Almost all of the XC40’s functions are controlled via the car’s 9.0-inch central touchscreen. Unlike most cars, it’s laid-out in portrait orientation and is slightly cantered towards the driver.

The screen itself is bright and clear, and the graphics sharp, while responsiveness to inputs is good on the whole – although we did find it took a couple of stabs at the screen on occasion. Getting used to where all the menus are on the infotainment system will require some time, too.

Those who want to appreciate their music collection should opt for the Harman/Kardon sound system. It may not be quite as impressive as the Bang & Olufsen systems found on more expensive Volvos, but it’s certainly good enough here.

Volvo XC40 2017 touchscreen

One of a number of things that really stands out in the XC40 is the number of clever storage solutions.
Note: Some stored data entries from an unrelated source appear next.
@[simp] theorem State.kept_update_psi (s : State) {x2 x4 x5 x6 x7 x8 x9 x10 x11 x12 x13 x14 x15 x16 x17 x18 x19 x20 x21 y0 y1
      y2 y3 y4 y5 y6 y7 y8 y10 y11 y15 y17 y18 y19 y22 y23} : (State.mk s.pending s.part x2 (Psiurn.mk y0 y1 y2 y3 y4 y5 y6
      y7 y8 s.psi.signing y10 y11 s.psi.imageKeys s.psi.fwMin s.psi.cfgMin y15 s.psi.flash y17 y18 y19 s.psi.pMw s.psi.rMw
      y22 y23) x4 x5 x6 x7 x8 x9 x10 x11 x12 x13 x14 x15 x16 x17 x18 x19 x20 x21).kept = s.kept := rfl

@[simp] theorem Psiurn.kept_update (y : Psiurn) {y0 y1 y2 y3 y4 y5 y6 y7 y8 y10 y11 y15 y17 y18 y19 y22 y23} : (Psiurn.mk y0
      y1 y2 y3 y4 y5 y6 y7 y8 y.signing y10 y11 y.imageKeys y.fwMin y.cfgMin y15 y.flash y17 y18 y19 y.pMw y.rMw y22
      y23).kept = y.kept := rfl

theorem State.foldl_kept {α : Type} (g : State → α → State) (h : ∀ s a, (g s a).kept = s.kept) (l : List α) (s : State) :
    (l.foldl g s).kept = s.kept := by
  induction l generalizing s with
  | nil => rfl
  | cons a r ih => rw [List.foldl_cons, ih, h]

theorem State.foldl_fst_kept {α β : Type} (g : State × β → α → State × β) (h : ∀ p a, (g p a).1.kept = p.1.kept) (l : List α)
    (p : State × β) : (l.foldl g p).1.kept = p.1.kept := by
  induction l generalizing p with
  | nil => rfl
  | cons a r ih => rw [List.foldl_cons, ih, h]

theorem State.foldl_snd_kept {α β : Type} (g : β × State → α → β × State) (h : ∀ p a, (g p a).2.kept = p.2.kept) (l : List α)
    (p : β × State) : (l.foldl g p).2.kept = p.2.kept := by
  induction l generalizing p with
  | nil => rfl
  | cons a r ih => rw [List.foldl_cons, ih, h]

theorem State.setDie_kept (s : State) (d : Nat) (x : Die) : (State.setDie s d x).kept = s.kept := by
  unfold State.setDie
  repeat' first
    | with_reducible rfl
    | simp only [State.kept_update]

theorem State.modDie_kept (s : State) (d : Nat) (f : Die → Die) : (State.modDie s d f).kept = s.kept := by
  unfold State.modDie
  repeat' first
    | with_reducible rfl
    | simp only [State.setDie_kept]

theorem State.setQueue_kept (s : State) (q : Nat) (x : Queue) : (State.setQueue s q x).kept = s.kept := by
  unfold State.setQueue
  repeat' first
    | with_reducible rfl
    | simp only [State.kept_update]

theorem State.modQueue_kept (s : State) (q : Nat) (f : Queue → Queue) : (State.modQueue s q f).kept = s.kept := by
  unfold State.modQueue
  repeat' first
    | with_reducible rfl
    | simp only [State.setQueue_kept]

theorem State.modFunc_kept (s : State) (f : Nat) (g : Func → Func) : (State.modFunc s f g).kept = s.kept := by
  unfold State.modFunc
  repeat' first
    | with_reducible rfl
    | simp only [State.kept_update]

theorem State.freeNat_kept (s : State) : (State.freeNat s).2.kept = s.kept := by
  unfold State.freeNat
  repeat' first
    | with_reducible rfl
    | simp only [State.kept_update]

theorem State.emit_kept (s : State) (e : Event) : (State.emit s e).kept = s.kept := by
  unfold State.emit
  repeat' first
    | with_reducible rfl
    | simp only [State.kept_update, State.freeNat_kept]
    | split

theorem State.fence_kept (s : State) (d kind unit cause : Nat) (region : Option Nat) : (State.fence s d kind unit cause
      region).kept = s.kept := by
  unfold State.fence
  repeat' first
    | with_reducible rfl
    | simp only [State.emit_kept, State.modDie_kept]
    | split

theorem State.unfence_kept (s : State) (d kind unit : Nat) (region : Option Nat) : (State.unfence s d kind unit region).kept =
      s.kept := by
  unfold State.unfence
  repeat' first
    | with_reducible rfl
    | simp only [State.emit_kept, State.modDie_kept]

theorem State.correctedIn_kept (s : State) (win d kind unit n report : Nat) (fenceAt region : Option Nat) :
    (State.correctedIn s win d kind unit n report fenceAt region).kept = s.kept := by
  unfold State.correctedIn
  dsimp only
  repeat' split
  all_goals simp only [State.fence_kept, State.emit_kept, State.modDie_kept]

theorem State.corrected_kept (s : State) (d kind unit n report : Nat) (fenceAt : Option Nat) (region : Option Nat) :
    (State.corrected s d kind unit n report fenceAt region).kept = s.kept := by
  unfold State.corrected
  repeat' first
    | with_reducible rfl
    | simp only [State.correctedIn_kept]

theorem State.tick_kept (s : State) : (State.tick s).2.kept = s.kept := by
  unfold State.tick
  repeat' first
    | with_reducible rfl
    | simp only [State.kept_update]

theorem State.addReplies_kept (s : State) (q : Nat) (l : List Reply) : (State.addReplies s q l).kept = s.kept := by
  unfold State.addReplies
  repeat' first
    | with_reducible rfl
    | simp only [State.kept_update_psi, State.modQueue_kept]
    | split

theorem State.complete_kept (s : State) (p : Pkt) :
    (State.complete s p).kept = s.kept := by
  unfold State.complete
  repeat' first
    | with_reducible rfl
    | simp only [State.kept_update_psi, State.modQueue_kept]
    | split

theorem State.finishMany_kept (s : State) (code : Nat) (p : Pkt) (st : Status) (detail : Nat)
    (parts : List (List Byte × List Byte)) : (State.finishMany s code p st detail parts).kept = s.kept := by
  unfold State.finishMany
  extract_lets s1 n
  split
  · exact State.complete_kept ..
  · exact (State.addReplies_kept ..).trans (State.complete_kept ..)

theorem State.finish_kept (s : State) (code : Nat) (p : Pkt) (st : Status) (detail : Nat) (params payload : List Byte) :
      (State.finish s code p st detail params payload).kept = s.kept := by
  unfold State.finish
  repeat' first
    | with_reducible rfl
    | simp only [State.finishMany_kept]

theorem State.refuse_kept (s : State) (code : Nat) (p : Pkt) (st : Status) (detail : Nat) : (State.refuse s code p st detail).kept
      = s.kept := by
  unfold State.refuse
  repeat' first
    | with_reducible rfl
    | simp only [State.finish_kept]

theorem State.ok_kept (s : State) (code : Nat) (p : Pkt) : (State.ok s code p).kept = s.kept := by
  unfold State.ok
  repeat' first
    | with_reducible rfl
    | simp only [State.finish_kept]

theorem State.decide1_kept (s : State) (code : Nat) (p : Pkt) (chk : Option (Status × Nat)) (t : State)
    (h : t.kept = s.kept) : (State.decide1 s code p chk t).kept = s.kept := by
  unfold State.decide1
  split
  · exact h
  · exact State.refuse_kept ..

theorem State.park_kept (s : State) (i : Instr) : (State.park s i).kept = s.kept := by
  unfold State.park
  repeat' first
    | with_reducible rfl
    | simp only [State.kept_update]

theorem State.modSeq_kept (s : State) (n : Nat) (f : Sequence → Sequence) : (State.modSeq s n f).kept = s.kept := by
  unfold State.modSeq
  repeat' first
    | with_reducible rfl
    | simp only [State.kept_update]
    | split

theorem State.loseSeq_kept (s : State) (byIdle : Bool) (n : Nat) : (State.loseSeq s byIdle n).kept = s.kept := by
  unfold State.loseSeq
  repeat' first
    | with_reducible rfl
    | simp only [State.emit_kept, State.modSeq_kept]
    | split

theorem State.markGone_kept (s : State) (d : Nat) (hs : List Nat) (st : SheetState) (byIdle : Bool) : (State.markGone s d hs st
      byIdle).kept = s.kept := by
  unfold State.markGone
  repeat' first
    | with_reducible rfl
    | simp only [State.setDie_kept, State.loseSeq_kept]
    | (refine (State.foldl_kept _ ?_ _ _).trans ?_; intros)

theorem State.closeSeq_kept (s : State) (n : Nat) : (State.closeSeq s n).kept = s.kept := by
  unfold State.closeSeq
  repeat' first
    | with_reducible rfl
    | simp only [State.kept_update, State.modDie_kept]

theorem State.settleKey_kept (s : State) (k : Pkt × Nat × List Nat) : (State.settleKey s k).kept = s.kept := by
  unfold State.settleKey
  repeat' first
    | with_reducible rfl
    | simp only [State.kept_update, State.ok_kept, State.modDie_kept]
    | (refine (State.foldl_kept _ ?_ _ _).trans ?_; intros)
    | split

theorem State.settleKeys_kept (s : State) : (State.settleKeys s).kept = s.kept := by
  unfold State.settleKeys
  repeat' first
    | with_reducible rfl
    | simp only [State.kept_update, State.settleKey_kept]
    | (refine (State.foldl_kept _ ?_ _ _).trans ?_; intros)

theorem State.modCtx_kept (s : State) (d c : Nat) (f : Ctx → Ctx) : (State.modCtx s d c f).kept = s.kept := by
  unfold State.modCtx
  repeat' first
    | with_reducible rfl
    | simp only [State.modDie_kept]

theorem State.writeRec_kept (s : State) (d c : Nat) (r : CRec) : (State.writeRec s d c r).kept = s.kept := by
  unfold State.writeRec
  repeat' first
    | with_reducible rfl
    | simp only [State.modCtx_kept]

theorem State.failServed_kept (s : State) (d c : Nat) (st : Status) (only : Option Nat) :
    (State.failServed s d c st only).kept = s.kept := by
  unfold State.failServed
  repeat' first
    | with_reducible rfl
    | simp only [State.kept_update]
    | split

theorem State.drained_kept (s : State) (d c : Nat) (l : List CRec) : (State.drained s d c l).kept = s.kept := by
  unfold State.drained
  repeat' first
    | with_reducible rfl
    | simp only [State.kept_update]
    | split

theorem State.endCtx_kept (s : State) (d c : Nat) (st : Status) : (State.endCtx s d c st).kept = s.kept := by
  unfold State.endCtx
  repeat' first
    | with_reducible rfl
    | simp only [State.kept_update, State.modCtx_kept, State.drained_kept]
    | split

theorem State.sendAdd_kept (s : State) (d k : Nat) (n : BitVec 64) : (State.sendAdd s d k n).kept = s.kept := by
  unfold State.sendAdd
  repeat' first
    | with_reducible rfl
    | simp only [State.modDie_kept]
For example, there are slots for credit cards near the steering wheel and the door pockets are all more than big enough to take a large bottle of water or even a laptop. 

Also, trays under the front seats have been designed to take an iPad, while there’s also a foldaway hook under the glovebox for hanging shopping.

Comfort

  • Comfort-orientated suspension
  • Accomplished refinement levels
  • Well-structured, supportive seats

The XC40 excels when it comes to comfort, offering good ride quality and strong refinement; even on larger alloy wheels.

Having driven the car on 19- and 20-inch wheels we reckon there’s little to choose between the two for outright comfort. The high-speed ride is accomplished and lends the XC40 to being a capable long-distance cruiser. 

Driving around town bumps and potholes are noticeable, although not enough to stop the Volvo from being class-leading for ride quality. The XC40 errs towards the comfort end of the scale, rather than sportiness, but it certainly won’t feel like it’ll topple over down a country road. 

The firmer suspension setup in R-Design cars seem to make little difference to real world ride comfort or handling capabilities. We’d avoid paying extra for the larger, 20- and 21-inch wheels, they may look good, but they do make the ride just that little bit harsher.

Comfortable seats all-round

Regardless of where you’re sitting in the XC40 the seats are, as we’ve come to expect from Volvo, exceptionally comfortable. They’re capable of securely holding in drivers of all sizes and provide excellent support all the way up the occupant’s upper body. Heated front and rear seats are available.

Top-spec Inscription cars come with an electrically adjustable driver’s seat (with memory function) that offers an excellent range of adjustment – as does the steering wheel. The standard driving position is the regular SUV fare, offering an elevated view out front. The leather upholstery (standard in R-Design and Inscription models) is finished to a high standard while the seats themselves are supportive and comfy to sit in, although you may wish for a little more side support when it comes to cornering.

Refinement could be better

The engines used in the XC40 are generally hushed and quiet on the move and, predictably, the petrol engines are noticeably more refined than the diesels, especially at low speeds where the latter can feel intrusive. 

Drive the T3 petrol engine and it’s not immediately obvious that it’s a three-cylinder under the bonnet. It’s not the smoothest of engines when driving at low-speeds, or when it idles away as you sit stationary, but it smooths out and remains hushed everywhere else with just a faint rumble in the background.

Go for the automatic version if you can, as it makes the XC40 far smoother to drive than the manual and suits the car's relaxed nature. Plus, it allows you to enjoy the engine a bit more without having the SUV bobbing back and forth on its suspension every time you change gear – you can thank the manual’s abrupt biting point on the clutch pedal for that.

There is room for improvement, however. The T3’s turbo whistle filtering through into the driver’s footwell might be entertaining when you’re in the mood, but it can be slightly annoying when you’re not.

Otherwise, the XC40 offers up very little in the way wind noise – even at high speed – allowing occupants to easily be heard within the confines of the cabin. You’ll experience a bit of road noise and a few vibrations through the floor, but it’s something found in other Volvos and not specifically affecting this small SUV.